Mr Cullen said he was not going to speculate on how much might be sold precisely, instead he would rely on the advice of the financial consultants.
Despite the apparent vagueness of his plans, the Minister has already come under political attack for agreeing to sell a "majority" stake at all.
The unions and the Labour Party last night said selling such a large shareholding into the private sector leaves the airline at the whim of the incoming shareholders, who are at present unknown. There is a certain amount of truth in this.
While Mr Cullen has spoken of retaining "at least 25 per cent", this would only block a takeover of the airline, it would not necessarily prevent other things happening at Aer Lingus. Also the more conditions the Government inserts during the sale process, the lower the valuation for the airline itself.
This is the harsh contradiction at the centre of the whole process. The Government needs to maximise the proceeds of the sale so Aer Lingus has sufficient funds for its new fleet, but at the same time the more conditions it imposes on other potential shareholders, the lower the proceeds become.
If the Government reads the Goldman Sachs report, which it commissioned, it will see that while a minority shareholding can give the Government a significant amount of clout at board level, it does not mean the other shareholders won't get their way.
For example, in an attempt to safeguard the Aer Lingus brand and possibly the landing slots at Heathrow, the Government could insist on certain conditions being met by the airline in future. But for how long would these conditions remain in place.
The Goldman Sachs report points out: "Any agreement is likely to be restricted to a specific time period as the new investors will not want to agree to an indefinite restriction."
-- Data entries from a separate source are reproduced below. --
-- ==== Sys2Proof/Machine/Enter.lean ====
section
/-! DEFINITION. Entry of commands into the journal (R464, R508): JSEQ, the entry's first contents, and room. -/

set_option Elab.async false

namespace Sys2Proof.Machine

/-- A journal entry just made. -/
def JEntry.fresh (ring idx : Nat) (target : Target) (tile : Nat) (words : List Word) : JEntry where
  ring := ring
  idx := idx
  sub := 0
  irq := false
  user := 0
  task := 0
  target := target
  tile := tile
  words := words
  parent := 0
  st := .accepted
  disp := 0
  empty := false
  refusal := none
  mute := false
  fin := none
  status := 0
  settled := false
  reported := false
  res0 := 0
  res1 := 0
  unit := .none
  rows := none
  blocks := []
  segs := 0
  header := []
  resv := []
  cancelled := false
  sent := false
  payload := []

/-- Whether the journal is full (R464). -/
def State.journalFull (s : State) : Bool := decide (65536 ≤ s.journal.length)

/-- Whether a tile work ring has a free entry of its 64 (R453, R462). -/
def State.ringRoom (s : State) (r : Nat) : Bool := decide ((s.ringQueue r).length < 64)

/-- The JSEQ the next command receives. -/
def State.nextJseq (s : State) : Nat := s.get Fld.JRN_NEXT_JSEQ

/-- A command journalled: it takes the next JSEQ (R464), and an internal ring counts it (RING_IDX). -/
def State.enter (s : State) (e : JEntry) : State :=
  let j := s.nextJseq
  let s := ({ s with journal := sinsert s.journal j e }).wrap Fld.JRN_NEXT_JSEQ 1
  match e.target with
  | .tileRing r => s.wrap (Fld.RING_IDX_IDX r) 1
  | _ => s

end Sys2Proof.Machine
end

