-- ==== Sys2Proof/Machine/RowEng.lean ====
section
/-! DEFINITION. Row engines (file 14): the row command's checks (R355) and its steps (R356 to R360). -/

set_option Elab.async false

namespace Sys2Proof.Machine

/-- Bytes of a wide row (R348). -/
def wideRow : Nat := 0x20000

/-- OP of a row command (R353). -/
def rowOp (ws : List Word) : Nat := bits (wget ws 0) 56 8
/-- CHECK of a row command. -/
def rowCheckBit (ws : List Word) : Bool := bit (wget ws 0) 55
/-- NROWS of a row command. -/
def rowCount (ws : List Word) : Nat := bits (wget ws 0) 0 10
/-- The UDA of the operand field in word `i` of a command: UDA[51:4] in [63:16]. -/
def udaField (ws : List Word) (i : Nat) : Nat := 16 * bits (wget ws i) 16 48
/-- The UDA of DST. -/
def rowDst (ws : List Word) : Nat := udaField ws 4
/-- Number of sources an operation uses (R354). -/
def rowSources (op : Nat) : Nat :=
  match op with
  | 3 => 1
  | 4 => 1
  | 5 => 2
  | 6 => 2
  | 7 => 2
  | 8 => 2
  | 9 => 3
  | _ => 0
/-- The UDAs of the sources used. -/
def rowSrcs (ws : List Word) : List Nat := (numsFrom 5 (rowSources (rowOp ws))).map (udaField ws)

/-- The accepted class at a byte of DRAM set B: 0 outside every region (R355). -/
def State.acceptedClass (s : State) (a : Nat) : Nat :=
  match s.rowRegionAt a with
  | some (_, r) => r.acls
  | none => 0

/-- The address fault of one row operand of `n` wide rows (R39, R350): its range, and the class of its region. -/
def State.rowRange (s : State) (field a n : Nat) : Option AddrFault :=
  match s.checkRange .row field a ((a + n * wideRow : Nat) - 1) with
  | some f => some f
  | none =>
    ((numsFrom 0 n).find? (fun i => s.acceptedClass (a + i * wideRow) != 1)).map (fun i => ⟨field, 4, a + i * wideRow⟩)

/-- Whether the row engines capability entry has ENABLED at 1 (R54, R359): a Harness is loaded and a stack has its row engines. -/
def State.rowEnabled (s : State) : Bool := s.image.isSome && (numsFrom 8 4).any (fun u => !s.isRetired 5 u)

/-- Reserved and unused fields of a row command (R353, R354). -/
def rowFieldsBad (ws : List Word) : Bool :=
  let op := rowOp ws
  (wget ws 0 &&& 0x0040_00FF_FFFF_FC00) != 0 || wget ws 1 != 0 || bits (wget ws 3) 32 32 != 0 ||
  (numsFrom 4 4).any (fun i => bits (wget ws i) 0 16 != 0) || (numsFrom 8 8).any (fun i => wget ws i != 0) ||
  (numsFrom (5 + rowSources op) (3 - rowSources op)).any (fun i => wget ws i != 0)

/-- Tiles named by slots in use, and the slots' own rules (R177, R185, R355): the refusal, and whether it lies in the signal slots. -/
def State.slotRules (s : State) (src dst : Nat) (waits sigs : Word) : Bool × Bool :=
  let sigBad := sigsBad sigs || (!(usedSlots (sigSlots sigs)).isEmpty && !s.mapped dst)
  (sigBad || waitsBad waits || (!(usedSlots (waitSlots waits)).isEmpty && !s.mapped src), sigBad)

/-- The acceptance checks of a row command (R355), and whether the refusal lies in its signal slots. -/
def State.rowCheck (s : State) (ws : List Word) : Check × Bool :=
  let op := rowOp ws
  let n := rowCount ws
  let ec := bits (wget ws 0) 52 2
  let src := bits (wget ws 0) 46 6
  let dst := bits (wget ws 0) 40 6
  let sl := s.slotRules src dst (wget ws 2) (wget ws 3)
  let d := rowDst ws
  let srcs := rowSrcs ws
  let step := decide (1 ≤ op) && decide (op ≤ 9)
  let inGroup (a : Nat) : Bool := decide ((a - dramBBase) / 0x4000000 = (a + n * wideRow - 1 - dramBBase) / 0x4000000)
  let ranged := step && decide (0 < n)
  let ov := srcs.any (fun a => overlaps a (n * wideRow) d (n * wideRow))
  let base := Check.all [
    shapeIf (rowFieldsBad ws || sl.1 || decide (512 < n)),
    shapeIf (!s.mapped src || !s.mapped dst),
    shapeIf (!s.rowEnabled),
    shapeIf (decide (op = 0) || decide (0x0B < op)),
    shapeIf (step && (d :: srcs).any (fun a => decide (a % wideRow ≠ 0))),
    shapeIf (ranged && (d :: srcs).any (fun a => !inGroup a)),
    shapeIf (ranged && srcs.any (fun a => decide ((a - dramBBase) / 0x4000000 ≠ (d - dramBBase) / 0x4000000))),
    shapeIf (ranged && srcs.any (fun a => overlaps a (n * wideRow) d (n * wideRow) && decide (a ≠ d))),
    shapeIf (decide (ec ≠ (if ranged && ov then 1 else 0))),
    zeroIf (step && decide (n = 0))]
  let isSeal := op == 10 || op == 11
  let sealC := shapeIf (isSeal && (decide (n ≠ 0) || rowCheckBit ws || !s.tier.rowRegions.any (fun r => decide (d = dramBBase + r.base * 0x4000000))))
  let addrs : Check := if ranged then
      { Check.good with addr := ((s.rowRange 0x20 d n).toList ++ (srcs.zipIdx.map (fun p => (s.rowRange (0x28 + 8 * p.2) p.1 n).toList)).flatten) }
    else Check.good
  ((base.and sealC).and addrs, sl.2)

/-- The region a row command names, by index. -/
def State.rowRegionOf (s : State) (ws : List Word) : Option Nat := (s.rowRegionAt (rowDst ws)).map (·.1)

/-- The accepted class set at the acceptance of a SEAL or an UNSEAL (R355). -/
def State.acceptSeal (s : State) (ws : List Word) : State :=
  match s.rowRegionOf ws with
  | none => s
  | some i =>
    if rowOp ws = 10 then s.tmod (fun t => { t with rowRegions := setAt t.rowRegions i { (t.rowRegions.getD i ⟨0, 0, 0, 0⟩) with acls := 2 } })
    else if rowOp ws = 11 then s.tmod (fun t => { t with rowRegions := setAt t.rowRegions i { (t.rowRegions.getD i ⟨0, 0, 0, 0⟩) with acls := 1 } })
    else s

/-- Bank of a row command's group (R357). -/
def rowBank (ws : List Word) : Nat := (rowDst ws - dramBBase) / 0x4000000 % 16

/-- Row commands accepted and not ended, with JSEQ. -/
def State.rowCmds (s : State) : List (Nat × JEntry) := s.journal.filter (fun e => e.2.target == .rowEngines && e.2.fin.isNone && e.2.refusal.isNone)

/-- Whether an earlier row command keeps `j` from being dispatched (R357, R358). -/
def State.rowBehind (s : State) (j : Nat) (e : JEntry) : Bool :=
  let mySeal := rowOp e.words == 10 || rowOp e.words == 11
  s.rowCmds.any (fun f => decide (f.1 < j) &&
    ((rowBank f.2.words == rowBank e.words && !mySeal && !(rowOp f.2.words == 10 || rowOp f.2.words == 11)) ||
     ((mySeal || rowOp f.2.words == 10 || rowOp f.2.words == 11) && s.rowRegionOf f.2.words == s.rowRegionOf e.words)))

/-- Whether a stack's row engines hold new steps (DRM_RECTL.HOLD of any of S16 to S19). -/
def State.rowHeld (s : State) : Bool := (numsFrom 16 4).any (fun k => s.flag (Fld.DRM_RECTL_HOLD k))

/-- Whether a pseudo-channel of S16 to S19 is lost (R359). -/
def State.rowLost (s : State) : Bool := s.tier.pchs.any (fun p => decide (512 ≤ p.1) && p.2 == .lost)

/-- A row command dispatched if it may be; none when it may not, or when it has ended instead (R180, R357, R358). -/
def State.rowDispatch (s : State) (j op : Nat) : State × Option JEntry :=
  match s.cmd j with
  | none => (s, none)
  | some e =>
    if e.target ≠ .rowEngines ∨ rowOp e.words ≠ op ∨ e.refusal.isSome ∨ e.fin.isSome ∨ ¬ s.live then (s, none)
    else if e.st = .dispatched then (s, some e)
    else if ¬ s.gate j e then (s, none)
    else if s.waitPoisoned e then ((s.jmod j (fun e => { e with st := .dispatched, disp := 1 })).finish j .cancelled 0 0, none)
    else if ¬ s.waitsOk e ∨ s.rowBehind j e then (s, none)
    else
      let s := (s.consumeWaits e.srcTile e.waits).jmod j (fun e => { e with st := .dispatched, disp := e.disp + 1 })
      if e.empty then (s.finish j .empty 0 0, none) else (s, some { e with st := .dispatched, disp := e.disp + 1 })

/-- Number of 1 bits of a byte. -/
def byteOnes (b : Byte) : Nat := (numsFrom 0 8).foldl (fun n i => n + b2n (b.getLsbD i)) 0

/-- Number of 1 bits of a byte string. -/
def onesOf (bs : List Byte) : Nat := bs.foldl (fun n b => n + byteOnes b) 0

/-- Bytes combined position by position: the three sources of an operation. -/
def combine3 (f : Byte → Byte → Byte → Byte) : List Byte → List Byte → List Byte → List Byte
  | a :: as, b :: bs, c :: cs => f a b c :: combine3 f as bs cs
  | _, _, _ => []

/-- The bytes of a list that lie in one of some ranges of `n` bytes. -/
def withinRanges (as : List Nat) (n : Nat) (l : List Nat) : List Nat := l.filter (fun b => as.any (fun a => decide (a ≤ b) && decide (b < a + n)))

/-- Corrected granules of the ranges read counted at their stacks, uncorrectable ones poisoned (R351). -/
def State.rowEcc (s : State) (as : List Nat) (n : Nat) (obs : RowObs) : State :=
  let s := (withinRanges as n obs.corrected).foldl (fun s a => s.count (Fld.DRM_REVFY_CORRECTED (s.stackOf a)) 1) s
  (withinRanges as n obs.uncorrectable).foldl (fun s a => s.poisonGranule (a / 32)) s

/-- Poisoned granules of a range counted as uncorrectable at their stacks (DRM_REVFY). -/
def State.countPoison (s : State) (a n : Nat) : State :=
  (s.poison.filter (fun g => decide (a / 32 ≤ g) && decide (g ≤ (a + n - 1) / 32))).foldl
    (fun s g => s.count (Fld.DRM_REVFY_UNCORRECTABLE (s.stackOf (32 * g))) 1) s

/-- The result word 1 of a row command: STEPS and re-runs (R360). -/
def rowResult (steps reruns : Nat) : Word := wordOf [(32, 32, steps), (16, 16, reruns)]

/-- One step of a row command: wide row `i` of its operands verified, combined, encoded and committed (R351, R352, R356). It waits while a chunk of an operand's pseudo-channel is still to be copied (R337); the retirement that a mismatch beyond the budget calls for is UNIT_RETIRED. -/
def State.rowStep (s : State) (j : Nat) (e : JEntry) (f : Byte → Byte → Byte → Byte) (obs : RowObs) : State :=
  let n := rowCount e.words
  let i := e.segs
  let d := rowDst e.words + i * wideRow
  let srcs := (rowSrcs e.words).map (· + i * wideRow)
  let s := s.rowEcc srcs wideRow obs
  if ¬ s.rowLost ∧ (d :: srcs).any (fun a => s.dramRange a wideRow == .waits) then s
  else if s.rowLost ∨ srcs.any (fun a => s.poisonedIn a wideRow) then
    (srcs.foldl (fun s a => s.countPoison a wideRow) s).finish j .memError e.res0 e.res1
  else
    let rd (k : Nat) : List Byte := s.rbs (srcs.getD k d) wideRow
    let out := combine3 f (rd 0) (rd 1) (rd 2)
    let s := (s.wbs d out).cleanse d wideRow
    let budget := max 1 (s.get Fld.JRN_BUDGET_ROWENG)
    let mism := if rowCheckBit e.words ∧ 16 ≤ obs.stack ∧ obs.stack < 20 then min obs.mismatches (budget + 1) else 0
    let reruns := min mism budget
    let s := (numsFrom 16 4).foldl (fun s k => s.count (Fld.DRM_RESTEPS_COUNT k) (1 + reruns)) s
    let s := if mism = 0 then s else
      let s := s.count (Fld.DRM_RECHK_MISMATCH obs.stack) mism
      if mism ≤ budget then s.count (Fld.DRM_RECHK_RECOVERED obs.stack) 1 else s
    let r0 := e.res0 + BitVec.ofNat 64 (onesOf out)
    let r1 := rowResult (i + 1) (bits e.res1 16 16 + reruns)
    let s := s.jmod j (fun e => { e with segs := i + 1, blocks := nadd e.blocks i, res0 := r0, res1 := r1 })
    if n ≤ i + 1 then s.finish j .ok r0 r1 else s

/-- A row operation's command dispatched if need be, and its next step run (R356). -/
def State.rowRun (s : State) (j op : Nat) (f : Byte → Byte → Byte → Byte) (obs : RowObs) : State :=
  match s.rowDispatch j op with
  | (s, none) => s
  | (s, some e) => if s.rowHeld then s else s.rowStep j e f obs

/-- The current class of a region set (R358). -/
def State.setRegionClass (s : State) (i c : Nat) : State :=
  s.tmod (fun t => { t with rowRegions := setAt t.rowRegions i { (t.rowRegions.getD i ⟨0, 0, 0, 0⟩) with cls := c } })

/-- SET0: clears destination wide rows (R354). -/
def execSet0 (jseq : Nat) (obs : RowObs) (s : State) : Host.Outcome State Fault Refusal := .next (s.rowRun jseq 1 (fun _ _ _ => 0) obs)
/-- SET1: sets destination wide rows to all ones (R354). -/
def execSet1 (jseq : Nat) (obs : RowObs) (s : State) : Host.Outcome State Fault Refusal := .next (s.rowRun jseq 2 (fun _ _ _ => 0xFF) obs)
/-- COPY: D = A (R354). -/
def execRowCopy (jseq : Nat) (obs : RowObs) (s : State) : Host.Outcome State Fault Refusal := .next (s.rowRun jseq 3 (fun a _ _ => a) obs)
/-- NOT: D = NOT A (R354). -/
def execRowNot (jseq : Nat) (obs : RowObs) (s : State) : Host.Outcome State Fault Refusal := .next (s.rowRun jseq 4 (fun a _ _ => ~~~a) obs)
/-- AND: D = A AND B (R354). -/
def execRowAnd (jseq : Nat) (obs : RowObs) (s : State) : Host.Outcome State Fault Refusal := .next (s.rowRun jseq 5 (fun a b _ => a &&& b) obs)
/-- OR: D = A OR B (R354). -/
def execRowOr (jseq : Nat) (obs : RowObs) (s : State) : Host.Outcome State Fault Refusal := .next (s.rowRun jseq 6 (fun a b _ => a ||| b) obs)
/-- XOR: D = A XOR B (R354). -/
def execRowXor (jseq : Nat) (obs : RowObs) (s : State) : Host.Outcome State Fault Refusal := .next (s.rowRun jseq 7 (fun a b _ => a ^^^ b) obs)
/-- ANDN: D = A AND NOT B (R354). -/
def execRowAndn (jseq : Nat) (obs : RowObs) (s : State) : Host.Outcome State Fault Refusal := .next (s.rowRun jseq 8 (fun a b _ => a &&& ~~~b) obs)
/-- MAJ: D = the majority of A, B and C (R354). -/
def execRowMaj (jseq : Nat) (obs : RowObs) (s : State) : Host.Outcome State Fault Refusal :=
  .next (s.rowRun jseq 9 (fun a b c => (a &&& b) ||| (a &&& c) ||| (b &&& c)) obs)

/-- SEAL: sweeps a region through the decoder and makes it SEALED (R358, R360). -/
def execRowSeal (jseq : Nat) (obs : RowObs) (s : State) : Host.Outcome State Fault Refusal :=
  match s.rowDispatch jseq 10 with
  | (s, none) => .next s
  | (s, some e) =>
    if s.rowHeld then .next s
    else
      match s.rowRegionAt (rowDst e.words) with
      | none => .next s
      | some (i, r) =>
        let a := dramBBase + r.base * 0x4000000
        let n := r.len * 0x4000000
        let s := (s.rowEcc [a] n obs).countPoison a n
        let bad := (s.poison.filter (fun g => decide (a / 32 ≤ g) && decide (g ≤ (a + n - 1) / 32))).length
        .next (((s.setRegionClass i 2).finish jseq .ok (BitVec.ofNat 64 bad) 0).capChange)

/-- UNSEAL: returns a region to BITMAP (R358). -/
def execRowUnseal (jseq : Nat) (s : State) : Host.Outcome State Fault Refusal :=
  match s.rowDispatch jseq 11 with
  | (s, none) => .next s
  | (s, some e) =>
    match s.rowRegionOf e.words with
    | none => .next s
    | some i => .next (((s.setRegionClass i 1).finish jseq .ok 0 0).capChange)

end Sys2Proof.Machine
end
But it's not just a timing issue. The consultants say that enforcing the various Government conditions "in changing circumstances" is "likely to be difficult to achieve". The Government's best route to achieving its objectives may be setting the correct landing charges at the airport and making sure that new routes are viable and the airline is able to develop properly.
Nevertheless, the Minister made a strong point in his comments last night when he said there was little sense in new shareholders undertaking actions likely to prove detrimental to the airline.
For example there would be little point in shareholders selling slots at Heathrow when Dublin-Heathrow remains one of the busiest routes in Europe. There would also be little point in watering down the Aer Lingus brand, which has a reasonably high visibility in Britain and America.